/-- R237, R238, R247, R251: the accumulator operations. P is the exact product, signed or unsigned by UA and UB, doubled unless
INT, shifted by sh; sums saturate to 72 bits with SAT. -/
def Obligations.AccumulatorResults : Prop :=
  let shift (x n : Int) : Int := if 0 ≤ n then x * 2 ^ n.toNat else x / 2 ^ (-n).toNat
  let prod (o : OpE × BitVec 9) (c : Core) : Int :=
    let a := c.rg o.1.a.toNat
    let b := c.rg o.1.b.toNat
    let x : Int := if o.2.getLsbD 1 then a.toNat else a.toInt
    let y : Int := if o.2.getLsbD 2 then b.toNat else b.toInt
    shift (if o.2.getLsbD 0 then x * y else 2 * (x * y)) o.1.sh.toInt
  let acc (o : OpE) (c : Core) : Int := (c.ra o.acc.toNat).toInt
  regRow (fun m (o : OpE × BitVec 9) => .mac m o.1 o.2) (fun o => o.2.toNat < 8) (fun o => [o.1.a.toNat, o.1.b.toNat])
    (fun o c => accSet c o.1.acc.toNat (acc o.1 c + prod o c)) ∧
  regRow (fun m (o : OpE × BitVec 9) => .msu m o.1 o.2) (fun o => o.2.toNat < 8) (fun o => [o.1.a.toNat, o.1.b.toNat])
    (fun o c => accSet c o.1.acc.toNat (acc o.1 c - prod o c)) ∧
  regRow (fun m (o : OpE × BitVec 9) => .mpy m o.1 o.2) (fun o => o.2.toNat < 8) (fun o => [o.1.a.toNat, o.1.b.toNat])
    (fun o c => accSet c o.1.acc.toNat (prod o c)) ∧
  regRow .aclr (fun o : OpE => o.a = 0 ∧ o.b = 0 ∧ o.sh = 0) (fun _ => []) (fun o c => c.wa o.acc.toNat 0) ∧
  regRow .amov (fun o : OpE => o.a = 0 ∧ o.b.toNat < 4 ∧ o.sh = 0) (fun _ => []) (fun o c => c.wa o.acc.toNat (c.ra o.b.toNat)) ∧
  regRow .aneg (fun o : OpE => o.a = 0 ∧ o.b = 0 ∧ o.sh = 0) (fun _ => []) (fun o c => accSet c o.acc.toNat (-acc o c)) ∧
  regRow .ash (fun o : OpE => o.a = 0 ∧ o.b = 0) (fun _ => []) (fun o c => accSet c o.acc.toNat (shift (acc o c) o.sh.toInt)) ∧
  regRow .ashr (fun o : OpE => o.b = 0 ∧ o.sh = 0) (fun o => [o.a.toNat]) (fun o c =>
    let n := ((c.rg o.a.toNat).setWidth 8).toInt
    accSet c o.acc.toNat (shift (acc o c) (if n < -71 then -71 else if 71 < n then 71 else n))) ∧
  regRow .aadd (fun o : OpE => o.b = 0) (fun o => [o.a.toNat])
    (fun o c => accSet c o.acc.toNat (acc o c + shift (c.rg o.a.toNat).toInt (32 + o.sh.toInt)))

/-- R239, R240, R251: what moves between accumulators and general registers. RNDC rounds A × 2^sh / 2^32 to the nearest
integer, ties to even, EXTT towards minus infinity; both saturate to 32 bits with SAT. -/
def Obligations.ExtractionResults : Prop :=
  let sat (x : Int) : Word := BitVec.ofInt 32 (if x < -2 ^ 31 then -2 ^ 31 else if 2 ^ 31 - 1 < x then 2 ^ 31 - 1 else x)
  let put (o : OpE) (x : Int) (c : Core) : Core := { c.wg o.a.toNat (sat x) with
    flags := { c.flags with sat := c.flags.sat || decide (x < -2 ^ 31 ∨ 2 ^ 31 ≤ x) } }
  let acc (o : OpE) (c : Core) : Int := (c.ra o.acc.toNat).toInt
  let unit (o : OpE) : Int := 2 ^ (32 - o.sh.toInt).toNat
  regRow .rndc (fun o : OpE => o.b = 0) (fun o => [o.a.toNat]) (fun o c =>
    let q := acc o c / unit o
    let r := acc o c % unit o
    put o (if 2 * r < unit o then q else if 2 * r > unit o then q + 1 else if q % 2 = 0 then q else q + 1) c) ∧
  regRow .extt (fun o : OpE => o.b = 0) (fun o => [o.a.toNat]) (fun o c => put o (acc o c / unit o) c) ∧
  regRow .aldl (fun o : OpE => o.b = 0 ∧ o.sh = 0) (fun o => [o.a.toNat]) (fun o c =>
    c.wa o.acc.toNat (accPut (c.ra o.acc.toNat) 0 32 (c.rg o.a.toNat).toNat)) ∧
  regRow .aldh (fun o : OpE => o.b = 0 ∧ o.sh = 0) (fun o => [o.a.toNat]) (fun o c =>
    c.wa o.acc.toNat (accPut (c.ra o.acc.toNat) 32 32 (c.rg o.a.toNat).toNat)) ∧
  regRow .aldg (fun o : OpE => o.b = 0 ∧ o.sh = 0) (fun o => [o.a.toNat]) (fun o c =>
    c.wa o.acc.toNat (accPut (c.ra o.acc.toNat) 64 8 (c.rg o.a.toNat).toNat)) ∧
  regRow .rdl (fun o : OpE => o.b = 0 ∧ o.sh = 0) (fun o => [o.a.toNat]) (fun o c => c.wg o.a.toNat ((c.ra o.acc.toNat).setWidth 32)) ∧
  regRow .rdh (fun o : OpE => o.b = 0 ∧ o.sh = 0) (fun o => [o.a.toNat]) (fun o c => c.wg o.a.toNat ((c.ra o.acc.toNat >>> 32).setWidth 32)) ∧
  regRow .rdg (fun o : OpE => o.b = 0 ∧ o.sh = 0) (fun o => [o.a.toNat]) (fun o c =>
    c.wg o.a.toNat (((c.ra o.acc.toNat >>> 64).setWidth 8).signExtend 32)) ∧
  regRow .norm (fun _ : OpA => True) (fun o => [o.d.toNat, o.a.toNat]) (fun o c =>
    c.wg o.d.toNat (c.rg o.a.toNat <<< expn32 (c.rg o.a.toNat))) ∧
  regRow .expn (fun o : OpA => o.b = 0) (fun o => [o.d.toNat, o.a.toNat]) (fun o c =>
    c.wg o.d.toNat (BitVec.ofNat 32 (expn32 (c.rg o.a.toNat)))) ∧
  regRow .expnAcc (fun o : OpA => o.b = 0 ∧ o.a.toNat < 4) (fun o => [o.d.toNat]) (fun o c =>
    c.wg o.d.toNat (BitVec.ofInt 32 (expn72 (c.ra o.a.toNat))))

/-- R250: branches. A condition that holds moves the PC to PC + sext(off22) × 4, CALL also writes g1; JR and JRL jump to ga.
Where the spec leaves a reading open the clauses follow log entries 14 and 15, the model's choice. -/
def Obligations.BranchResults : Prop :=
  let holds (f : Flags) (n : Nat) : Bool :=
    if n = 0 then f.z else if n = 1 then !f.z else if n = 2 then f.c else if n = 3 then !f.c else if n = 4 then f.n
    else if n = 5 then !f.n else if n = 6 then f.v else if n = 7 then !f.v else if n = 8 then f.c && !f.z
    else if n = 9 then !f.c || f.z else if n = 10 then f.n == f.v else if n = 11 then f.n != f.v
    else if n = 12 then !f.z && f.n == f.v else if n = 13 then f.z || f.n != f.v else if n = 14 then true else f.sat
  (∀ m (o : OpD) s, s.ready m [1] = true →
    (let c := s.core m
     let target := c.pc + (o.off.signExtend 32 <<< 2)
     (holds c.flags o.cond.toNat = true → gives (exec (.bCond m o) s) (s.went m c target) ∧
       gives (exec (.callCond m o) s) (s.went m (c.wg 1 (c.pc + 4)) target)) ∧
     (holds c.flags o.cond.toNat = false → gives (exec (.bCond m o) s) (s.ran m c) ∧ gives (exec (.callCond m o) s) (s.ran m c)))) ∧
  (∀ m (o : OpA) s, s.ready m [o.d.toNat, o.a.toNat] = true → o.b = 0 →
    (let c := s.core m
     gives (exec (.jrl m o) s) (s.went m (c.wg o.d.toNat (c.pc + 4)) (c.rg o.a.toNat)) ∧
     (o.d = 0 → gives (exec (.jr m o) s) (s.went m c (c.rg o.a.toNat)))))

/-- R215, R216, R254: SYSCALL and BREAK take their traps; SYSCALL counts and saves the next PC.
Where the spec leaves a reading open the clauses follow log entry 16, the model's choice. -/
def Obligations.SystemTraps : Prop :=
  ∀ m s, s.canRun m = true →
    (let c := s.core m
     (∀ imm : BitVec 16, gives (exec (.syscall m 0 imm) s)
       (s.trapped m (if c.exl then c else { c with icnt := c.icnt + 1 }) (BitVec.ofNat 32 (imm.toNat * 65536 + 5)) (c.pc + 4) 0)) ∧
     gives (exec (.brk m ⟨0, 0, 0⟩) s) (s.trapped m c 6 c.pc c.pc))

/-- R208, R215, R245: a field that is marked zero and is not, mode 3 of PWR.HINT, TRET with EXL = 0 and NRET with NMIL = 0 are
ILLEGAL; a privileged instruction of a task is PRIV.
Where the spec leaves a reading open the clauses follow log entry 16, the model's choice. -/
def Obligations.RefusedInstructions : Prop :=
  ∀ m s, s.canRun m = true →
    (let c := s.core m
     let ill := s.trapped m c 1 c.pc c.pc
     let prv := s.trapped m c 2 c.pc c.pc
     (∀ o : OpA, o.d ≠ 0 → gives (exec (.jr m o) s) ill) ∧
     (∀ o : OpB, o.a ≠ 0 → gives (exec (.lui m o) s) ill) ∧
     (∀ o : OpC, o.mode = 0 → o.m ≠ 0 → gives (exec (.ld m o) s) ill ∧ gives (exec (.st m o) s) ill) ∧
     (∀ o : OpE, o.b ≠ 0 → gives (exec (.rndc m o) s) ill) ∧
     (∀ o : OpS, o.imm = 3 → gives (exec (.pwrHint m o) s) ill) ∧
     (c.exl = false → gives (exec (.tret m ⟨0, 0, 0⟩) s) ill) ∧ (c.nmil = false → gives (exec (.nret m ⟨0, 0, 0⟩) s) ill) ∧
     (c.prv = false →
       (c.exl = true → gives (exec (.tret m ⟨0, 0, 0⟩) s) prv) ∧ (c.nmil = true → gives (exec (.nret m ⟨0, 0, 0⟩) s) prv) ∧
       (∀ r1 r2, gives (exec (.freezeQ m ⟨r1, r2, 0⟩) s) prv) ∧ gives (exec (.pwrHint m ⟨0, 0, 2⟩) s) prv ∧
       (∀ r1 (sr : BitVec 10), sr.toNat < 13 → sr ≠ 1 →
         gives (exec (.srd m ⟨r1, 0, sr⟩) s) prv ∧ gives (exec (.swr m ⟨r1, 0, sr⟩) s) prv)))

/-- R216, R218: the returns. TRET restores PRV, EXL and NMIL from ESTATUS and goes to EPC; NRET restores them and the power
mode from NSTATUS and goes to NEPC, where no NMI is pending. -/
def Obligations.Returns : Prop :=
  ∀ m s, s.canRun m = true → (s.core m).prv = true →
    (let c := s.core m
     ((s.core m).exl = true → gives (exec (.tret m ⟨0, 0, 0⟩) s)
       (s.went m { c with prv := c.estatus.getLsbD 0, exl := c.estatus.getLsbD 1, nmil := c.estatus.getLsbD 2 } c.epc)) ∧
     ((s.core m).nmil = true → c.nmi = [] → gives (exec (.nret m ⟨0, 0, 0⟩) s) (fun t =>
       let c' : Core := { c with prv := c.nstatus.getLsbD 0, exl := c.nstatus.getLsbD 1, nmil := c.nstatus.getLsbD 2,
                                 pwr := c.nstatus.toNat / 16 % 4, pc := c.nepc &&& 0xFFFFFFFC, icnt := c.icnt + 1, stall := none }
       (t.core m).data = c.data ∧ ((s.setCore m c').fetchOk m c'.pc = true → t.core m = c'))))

- Aim of the task -
What is needed is an exact copy of the lines from the one containing "mode from NSTATUS" through the final line of the data, both included, and nothing more.

- Expected answer -
mode from NSTATUS and goes to NEPC, where no NMI is pending. -/
def Obligations.Returns : Prop :=
  ∀ m s, s.canRun m = true → (s.core m).prv = true →
    (let c := s.core m
     ((s.core m).exl = true → gives (exec (.tret m ⟨0, 0, 0⟩) s)
       (s.went m { c with prv := c.estatus.getLsbD 0, exl := c.estatus.getLsbD 1, nmil := c.estatus.getLsbD 2 } c.epc)) ∧
     ((s.core m).nmil = true → c.nmi = [] → gives (exec (.nret m ⟨0, 0, 0⟩) s) (fun t =>
       let c' : Core := { c with prv := c.nstatus.getLsbD 0, exl := c.nstatus.getLsbD 1, nmil := c.nstatus.getLsbD 2,
                                 pwr := c.nstatus.toNat / 16 % 4, pc := c.nepc &&& 0xFFFFFFFC, icnt := c.icnt + 1, stall := none }
       (t.core m).data = c.data ∧ ((s.setCore m c').fetchOk m c'.pc = true → t.core m = c'))))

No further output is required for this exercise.